Aim of the task:
In the listing below, find the line containing "9 => some .grant" and the line containing "with clearing. -/". Repeat exactly those two lines and every line between them, nothing more.
Start of Supplied material
-- ==== Sys2Proof/Machine/Operands.lean ====
section
/-! DEFINITION. The fields of a request message (R178) and the groups of request kinds (R25, R26, R29). -/
namespace Sys2Proof.Machine

/-- The kind a code names; codes outside the 18 listed name none (R178). -/
def RequestKind.ofCode : Nat → Option RequestKind
  | 1 => some .read
  | 2 => some .write
  | 3 => some .mergeWrite
  | 4 => some .lockedRead
  | 5 => some .condWrite
  | 6 => some .unlock
  | 8 => some .claim
  | 9 => some .grant
  | 10 => some .revoke
  | 11 => some .offer
  | 12 => some .accept
  | 13 => some .withdraw
  | 14 => some .release
  | 15 => some .pageQuery
  | 16 => some .fetchNotice
  | 20 => some .ctlRead
  | 21 => some .ctlWrite
  | 22 => some .start
  | _ => none

/-- Word 0, bits 0 to 4: kind. -/
def Request.kind (m : Request) : Option RequestKind := RequestKind.ofCode (m.w0.extractLsb' 0 5).toNat

/-- Word 0, bits 5 to 6: guard action; code 3 names none. -/
def Request.guardAction (m : Request) : Option GuardAction :=
  match (m.w0.extractLsb' 5 2).toNat with
  | 0 => some .keep
  | 1 => some .set
  | 2 => some .clear
  | _ => none

/-- Word 0, bits 7 to 10: byte mask, bit k of it enabling byte k. -/
def Request.byteMask (m : Request) : BitVec 4 := m.w0.extractLsb' 7 4

/-- Word 0, bit 11: right, true for WRITE. -/
def Request.rightWrite (m : Request) : Bool := m.w0.getLsbD 11

/-- Word 0, bit 12: clear option, true for with clearing. -/
def Request.clearOption (m : Request) : Bool := m.w0.getLsbD 12

/-- Word 0, bit 13: guard mode. -/
def Request.guardMode (m : Request) : GuardMode := if m.w0.getLsbD 13 then .on else .off

/-- Word 0, bits 14 to 15: target port. -/
def Request.target (m : Request) : Port := Port.ofNum (m.w0.extractLsb' 14 2).toNat

/-- Word 0, bits 16 to 23: tag. -/
def Request.tag (m : Request) : BitVec 8 := m.w0.extractLsb' 16 8

/-- Word 0, bits 24 to 29: control index. -/
def Request.controlIndex (m : Request) : Nat := (m.w0.extractLsb' 24 6).toNat

/-- Word 1 read as a word address by the memory kinds and UNLOCK: the whole 32-bit number. -/
def Request.addr (m : Request) : Nat := m.w1.toNat

/-- Word 1 read as a page number by the page kinds: the whole 32-bit number. -/
def Request.page (m : Request) : Nat := m.w1.toNat

/-- Word 2: data, or control value. -/
def Request.data (m : Request) : Word := m.w2

/-- The memory kinds (R26). -/
def RequestKind.isMemory : RequestKind → Bool
  | .read => true
  | .write => true
  | .mergeWrite => true
  | .lockedRead => true
  | .condWrite => true
  | .unlock => false
  | .claim => false
  | .grant => false
  | .revoke => false
  | .offer => false
  | .accept => false
  | .withdraw => false
  | .release => false
  | .pageQuery => false
  | .fetchNotice => false
  | .ctlRead => false
  | .ctlWrite => false
  | .start => false

/-- The page kinds (R26). -/
def RequestKind.isPage : RequestKind → Bool
  | .claim => true
  | .grant => true
  | .revoke => true
  | .offer => true
  | .accept => true
  | .withdraw => true
  | .release => true
  | .pageQuery => true
  | .read => false
  | .write => false
  | .mergeWrite => false
  | .lockedRead => false
  | .condWrite => false
  | .unlock => false
  | .fetchNotice => false
  | .ctlRead => false
  | .ctlWrite => false
  | .start => false

/-- The kinds that use the guard action: READ, WRITE, LOCKED-READ and COND-WRITE (R25). -/
def RequestKind.usesGuardAction : RequestKind → Bool
  | .read => true
  | .write => true
  | .lockedRead => true
  | .condWrite => true
  | .mergeWrite => false
  | .unlock => false
  | .claim => false
  | .grant => false
  | .revoke => false
  | .offer => false
  | .accept => false
  | .withdraw => false
  | .release => false
  | .pageQuery => false
  | .fetchNotice => false
  | .ctlRead => false
  | .ctlWrite => false
  | .start => false

/-- The guard action the blocks judge a request by: the one it names, and KEEP for a kind that uses none (R29).
A kind that uses it and names none was answered BAD-REQUEST before any block judged it (R25). -/
def Request.judgedAction (m : Request) (k : RequestKind) : GuardAction :=
  if k.usesGuardAction then m.guardAction.getD .keep else .keep

end Sys2Proof.Machine
end

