-- ==== Sys2Proof/Machine/Channels.lean ====
section
/-! DEFINITION. The request and response channels of a port: LINK_UP_DELIVERED, REQUEST_ARRIVES, RESPONSE_DELIVERED. -/
namespace Sys2Proof.Machine

/-- LINK_UP_DELIVERED (R20): the indication leaves; it changes no count. -/
def execLinkUpDelivered (p : Port) (s : State) : Host.Outcome State Fault Refusal :=
  if s.isActive p && (s.port p).linkUp then
    .next (s.setPort p { s.port p with linkUp := false, channel := some (linkUpMessage p) })
  else .next s

/-- The request is appended at the tail of the queue and counted (R21). -/
def PortRecord.accepted (r : PortRecord) (m : Request) : PortRecord :=
  { r with queue := r.queue ++ [m], outstanding := r.outstanding + 1 }

/-- A request arrives at an ACTIVE port: accepted below 8 outstanding, where an idle port takes it at once, and
otherwise a protocol overrun (R21, R22, R24). -/
def State.arrive (s : State) (p : Port) (m : Request) : State :=
  if (s.port p).outstanding < Config.credits then
    let s1 := s.setPort p ((s.port p).accepted m)
    match (s.port p).current with
    | some _ => s1
    | none => s1.serveNext p
  else s.ask [.portOverrun p]

/-- REQUEST_ARRIVES (R16, R21, R22). A message that arrives at a port in RESET or ABSENT is ignored (R16). -/
def execRequestArrives (p : Port) (w0 w1 w2 : Word) (s : State) : Host.Outcome State Fault Refusal :=
  if s.isActive p then .next (s.arrive p { w0 := w0, w1 := w1, w2 := w2 }) else .next s

/-- The head response leaves: it is removed, the outstanding count falls by 1, and its four words stand on the
channel (R31, R179). Nothing leaves before the link-up indication (R20). -/
def PortRecord.deliver (r : PortRecord) : PortRecord :=
  match r.linkUp, r.responses with
  | false, resp :: rest =>
    { r with responses := rest, outstanding := r.outstanding - 1, channel := some resp.message }
  | false, [] => r
  | true, _ => r

/-- RESPONSE_DELIVERED (R31). -/
def execResponseDelivered (p : Port) (s : State) : Host.Outcome State Fault Refusal :=
  if s.isActive p then .next (s.setPort p (s.port p).deliver) else .next s

end Sys2Proof.Machine
end

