-- ==== Sys2Proof/Machine/Control.lean ====
section
/-! DEFINITION. The control requests: CTL_READ, CTL_WRITE, LOST_COUNT, START. -/
namespace Sys2Proof.Machine

/-- The value of a control word; no value at an unused index (R174 to R177, R181). -/
def State.controlWord (s : State) : Nat → Option Word
  | 0 => some Config.vendorCode
  | 1 => some Config.partCode
  | 2 => some Config.revision
  | 3 => some (field s.control.device.code 0)
  | 4 => some (field s.size 0)
  | 5 => some (field s.pageCount 0)
  | 6 => some s.control.straps.word
  | 8 => some (field s.control.items.refreshInterval 0)
  | 9 => some (field s.control.items.scrubInterval 0)
  | 10 => some (field s.control.items.reservationLifetime 0)
  | 11 => some (field s.control.items.offerLifetime 0)
  | 12 => some (flag s.control.items.writeBack 0)
  | 13 => some (flag s.control.items.logging 0)
  | 14 => some (field s.control.items.weakThreshold 0)
  | 15 => some (flag s.control.items.priority.p0 0)
  | 16 => some (flag s.control.items.priority.p1 0)
  | 17 => some (flag s.control.items.priority.p2 0)
  | 18 => some (flag s.control.items.priority.p3 0)
  | 20 => some (portStatusWord s.ports.p0 s.control.items.priority.p0)
  | 21 => some (portStatusWord s.ports.p1 s.control.items.priority.p1)
  | 22 => some (portStatusWord s.ports.p2 s.control.items.priority.p2)
  | 23 => some (portStatusWord s.ports.p3 s.control.items.priority.p3)
  | 24 => some s.refresh.word
  | 25 => some (field s.scrub.position 0)
  | 26 => some (s.scrub.passes.setWidth 32)
  | 27 => some s.clear.word
  | 28 => some (field s.pageMap.offers.length 0)
  | 29 => some (field s.table.entries.length 0)
  | 30 => some (field s.log.records.length 0)
  | 31 => some (field s.log.lost 0)
  | 32 => some (s.log.sequence.setWidth 32)
  | 40 => some (reservationWord s.table.entries[0]?)
  | 41 => some (reservationWord s.table.entries[1]?)
  | 42 => some (reservationWord s.table.entries[2]?)
  | 43 => some (reservationWord s.table.entries[3]?)
  | 44 => some (reservationWord s.table.entries[4]?)
  | 45 => some (reservationWord s.table.entries[5]?)
  | 46 => some (reservationWord s.table.entries[6]?)
  | 47 => some (reservationWord s.table.entries[7]?)
  | _ => none

/-- CTL_READ (R174). -/
def execCtlRead (p : Port) (s : State) : Host.Outcome State Fault Refusal :=
  match s.routed p .ctlRead with
  | none => .next s
  | some m =>
    match s.controlWord m.controlIndex with
    | none => .next (s.answerStatus p m .badValue)
    | some v => .next (s.answer p { plainResponse m .ok with data := some v })

/-- The index of the LOST COUNT word (R181). -/
def lostCountIndex : Nat := 31

/-- The index names a configuration item (R172, R181). -/
def isItemIndex (i : Nat) : Bool := decide (8 ≤ i) && decide (i ≤ 18)

/-- The items with one of them written; nothing when the value lies outside its range or the index names no item
(R172, R173). -/
def ConfigItems.write (c : ConfigItems) (v : Nat) : Nat → Option ConfigItems
  | 8 => if 1 ≤ v ∧ v ≤ 31 then some { c with refreshInterval := v } else none
  | 9 => if v ≤ 65535 then some { c with scrubInterval := v } else none
  | 10 => if 1 ≤ v ∧ v ≤ 65535 then some { c with reservationLifetime := v } else none
  | 11 => if 1 ≤ v ∧ v ≤ 65535 then some { c with offerLifetime := v } else none
  | 12 => if v ≤ 1 then some { c with writeBack := decide (v = 1) } else none
  | 13 => if v ≤ 1 then some { c with logging := decide (v = 1) } else none
  | 14 => if v ≤ 255 then some { c with weakThreshold := v } else none
  | 15 => if v ≤ 1 then some { c with priority := c.priority.set .p0 (decide (v = 1)) } else none
  | 16 => if v ≤ 1 then some { c with priority := c.priority.set .p1 (decide (v = 1)) } else none
  | 17 => if v ≤ 1 then some { c with priority := c.priority.set .p2 (decide (v = 1)) } else none
  | 18 => if v ≤ 1 then some { c with priority := c.priority.set .p3 (decide (v = 1)) } else none
  | _ => none

/-- The device-state check of a write of a configuration item (R173). -/
def judgeDevice : DeviceState → Option Status
  | .init => some .notReady
  | .setup => none
  | .run => some .frozen

/-- A CTL-WRITE of the LOST COUNT word: taken with value 0 in any device state, else BAD-VALUE (R165, R173). -/
def State.writeLostCount (s : State) (p : Port) (m : Request) : State :=
  if m.data = 0#32 then (s.setLog { s.log with lost := 0 }).answerStatus p m .ok else s.answerStatus p m .badValue

/-- A CTL-WRITE of a configuration item: the device state, then the value (R173). -/
def State.writeItem (s : State) (p : Port) (m : Request) : State :=
  match judgeDevice s.control.device with
  | some st => s.answerStatus p m st
  | none =>
    match s.control.items.write m.data.toNat m.controlIndex with
    | none => s.answerStatus p m .badValue
    | some c => (s.setControl { s.control with items := c }).answerStatus p m .ok

/-- CTL_WRITE (R173): the index check first. The LOST COUNT word is written here too, as by the row LOST_COUNT (log
entry 13). -/
def execCtlWrite (p : Port) (s : State) : Host.Outcome State Fault Refusal :=
  match s.routed p .ctlWrite with
  | none => .next s
  | some m =>
    if m.controlIndex = lostCountIndex then .next (s.writeLostCount p m)
    else if isItemIndex m.controlIndex then .next (s.writeItem p m)
    else .next (s.answerStatus p m .badValue)

/-- LOST_COUNT (R165): a CTL-WRITE of the LOST COUNT word; of any other word it is not this step. -/
def execLostCount (p : Port) (s : State) : Host.Outcome State Fault Refusal :=
  match s.routed p .ctlWrite with
  | none => .next s
  | some m => if m.controlIndex = lostCountIndex then .next (s.writeLostCount p m) else .next s

/-- The scrub engine at the start of RUN: position 0, pass count 0, nothing pending, and its timer started unless the
configured interval is 0 (R147). -/
def ScrubEngine.atRun (interval : Nat) : ScrubEngine :=
  { position := 0, passes := 0#16, pending := false, timer := if interval = 0 then .stopped else .running interval }

/-- The device enters RUN: the scrub engine starts and STARTED is asked for (R147, R168). -/
def State.enterRun (s : State) (p : Port) : State :=
  ((s.setControl { s.control with device := .run }).setScrub (ScrubEngine.atRun s.control.items.scrubInterval)).ask
    [.started p]

/-- START (R168). -/
def execStart (p : Port) (s : State) : Host.Outcome State Fault Refusal :=
  match s.routed p .start with
  | none => .next s
  | some m =>
    match s.control.device with
    | .init => .next (s.answerStatus p m .notReady)
    | .setup => .next ((s.enterRun p).answerStatus p m .ok)
    | .run => .next (s.answerStatus p m .ok)

end Sys2Proof.Machine
end

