-- ==== Sys2Proof/Machine/Step.lean ====
section
/-! DEFINITION. One step: the command at the front of the queue is taken and executed with the queue's rest. -/
namespace Sys2Proof.Machine

/-- The machine with another queue of waiting commands. -/
def State.withPending (s : State) (l : List Instr) : State := { s with pending := l }

/-- One step. On an empty queue the block idles: nothing in the spec happens without one of the table's steps (log
entry 10). -/
def step (s : State) : Host.Outcome State Fault Refusal :=
  match s.pending with
  | [] => .next s
  | c :: rest => exec c (s.withPending rest)

/-- The machine with the command that a table word spells put at the front of its queue; no row of the table gives
bits, so no word spells one (log entries 1 and 19). -/
def State.withFetchWord (s : State) (nbits w : Nat) : State :=
  match decodeTableWord nbits w with
  | none => s
  | some c => s.withPending (c :: s.pending)

end Sys2Proof.Machine
end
End of Supplied material
Reply:
  | 9 => some .grant
  | 10 => some .revoke
  | 11 => some .offer
  | 12 => some .accept
  | 13 => some .withdraw
  | 14 => some .release
  | 15 => some .pageQuery
  | 16 => some .fetchNotice
  | 20 => some .ctlRead
  | 21 => some .ctlWrite
  | 22 => some .start
  | _ => none

/-- Word 0, bits 0 to 4: kind. -/
def Request.kind (m : Request) : Option RequestKind := RequestKind.ofCode (m.w0.extractLsb' 0 5).toNat

/-- Word 0, bits 5 to 6: guard action; code 3 names none. -/
def Request.guardAction (m : Request) : Option GuardAction :=
  match (m.w0.extractLsb' 5 2).toNat with
  | 0 => some .keep
  | 1 => some .set
  | 2 => some .clear
  | _ => none

/-- Word 0, bits 7 to 10: byte mask, bit k of it enabling byte k. -/
def Request.byteMask (m : Request) : BitVec 4 := m.w0.extractLsb' 7 4

/-- Word 0, bit 11: right, true for WRITE. -/
def Request.rightWrite (m : Request) : Bool := m.w0.getLsbD 11

/-- Word 0, bit 12: clear option, true for with clearing. -/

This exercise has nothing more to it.